▶ Records for the exercise
☆ ☆ ☆ ☆

-- ==== Sys2Proof/Laws/Rx.lean ====
section
/-! SUPPORT. What the framer's operations can do: the candidate cut out of the buffered bytes, the fetch, the delivery, and one
inversion lemma for RX.STEP and one for RX.WRITE, which later proofs cite instead of unfolding the meanings. -/

namespace Sys2Proof.Machine

/-- A candidate is cut out exactly when the bytes begin with its fields (R81, R160, R161). -/
theorem parseCandidate_eq_some_iff (bs : List Byte) (f : Candidate) :
    parseCandidate bs = some f ↔
      ∃ hi lo extra, bs = f.type :: f.length :: (f.payload ++ hi :: lo :: extra) ∧
        f.payload.length = f.length.toNat ∧ f.recv = beHalf hi lo := by
  constructor
  · intro h
    match bs, h with
    | type :: length :: rest, h =>
      simp only [parseCandidate] at h
      split at h
      · rename_i hi lo extra hd
        cases h
        refine ⟨hi, lo, extra, ?_, ?_, rfl⟩
        · rw [← hd, List.take_append_drop]
        · have := congrArg List.length hd
          simp at this ⊢
          omega
      · cases h
  · rintro ⟨hi, lo, extra, rfl, hl, hr⟩
    simp [parseCandidate, ← hl, ← hr]

/-- No candidate: fewer than two bytes, or fewer than the length byte asks for (R159). -/
theorem parseCandidate_eq_none_iff (bs : List Byte) :
    parseCandidate bs = none ↔ ∀ type length rest, bs = type :: length :: rest → rest.length < length.toNat + 2 := by
  match bs with
  | [] => simp [parseCandidate]
  | [_] => simp [parseCandidate]
  | type :: length :: rest =>
    simp only [parseCandidate, List.cons.injEq]
    constructor
    · intro h t l r e
      obtain ⟨rfl, rfl, rfl⟩ := e
      split at h
      · cases h
      · rename_i hd
        by_contra hlt
        match he : rest.drop length.toNat with
        | [] => have := congrArg List.length he; simp at this; omega
        | [_] => have := congrArg List.length he; simp at this; omega
        | hi :: lo :: ex => exact hd hi lo ex he
    · intro h
      have hlt := h type length rest ⟨rfl, rfl, rfl⟩
      split
      · rename_i hi lo extra hd
        have := congrArg List.length hd
        simp at this
        omega
      · rfl

/-- A candidate does not depend on the bytes behind it. -/
theorem parseCandidate_take {bs : List Byte} {f : Candidate} (h : parseCandidate bs = some f) :
    parseCandidate (bs.take (frameSize f.length)) = some f := by
  obtain ⟨hi, lo, extra, rfl, hl, hr⟩ := (parseCandidate_eq_some_iff _ _).1 h
  refine (parseCandidate_eq_some_iff _ _).2 ⟨hi, lo, [], ?_, hl, hr⟩
  rw [frameSize, ← hl]
  simp [List.take_append]

theorem parseCandidate_length {bs : List Byte} {f : Candidate} (h : parseCandidate bs = some f) :
    frameSize f.length ≤ bs.length := by
  obtain ⟨hi, lo, extra, rfl, hl, -⟩ := (parseCandidate_eq_some_iff _ _).1 h
  simp [frameSize, ← hl]

/-- The length of what is buffered is the fill (R25). -/
theorem buffered_length {s : State} {bs : List Byte} (h : s.buffered = .ok bs) : bs.length = s.fill :=
  ((ringRead_eq_ok_iff _ _ _ _).1 h).1

/-- A state of the invariant has its buffered bytes (R65). -/
theorem Inv.buffered_ok {s : State} (h : Inv s) : ∃ bs, s.buffered = .ok bs := by
  refine ringRead_ok_of_cells _ _ _ fun k hk => ?_
  obtain ⟨b, hb⟩ := Option.isSome_iff_exists.1 (h.filledWritten k hk)
  exact ⟨b, readCell_of_read (wrap_lt _ _ (by have := h.cfgValid.1; omega)) hb⟩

☆ ☆ ☆ ☆

▶ Try it
The lines to copy are those above that contain the string "obtain".

▶ Worked solution
      obtain ⟨rfl, rfl, rfl⟩ := e
  obtain ⟨hi, lo, extra, rfl, hl, hr⟩ := (parseCandidate_eq_some_iff _ _).1 h
  obtain ⟨hi, lo, extra, rfl, hl, -⟩ := (parseCandidate_eq_some_iff _ _).1 h
  obtain ⟨b, hb⟩ := Option.isSome_iff_exists.1 (h.filledWritten k hk)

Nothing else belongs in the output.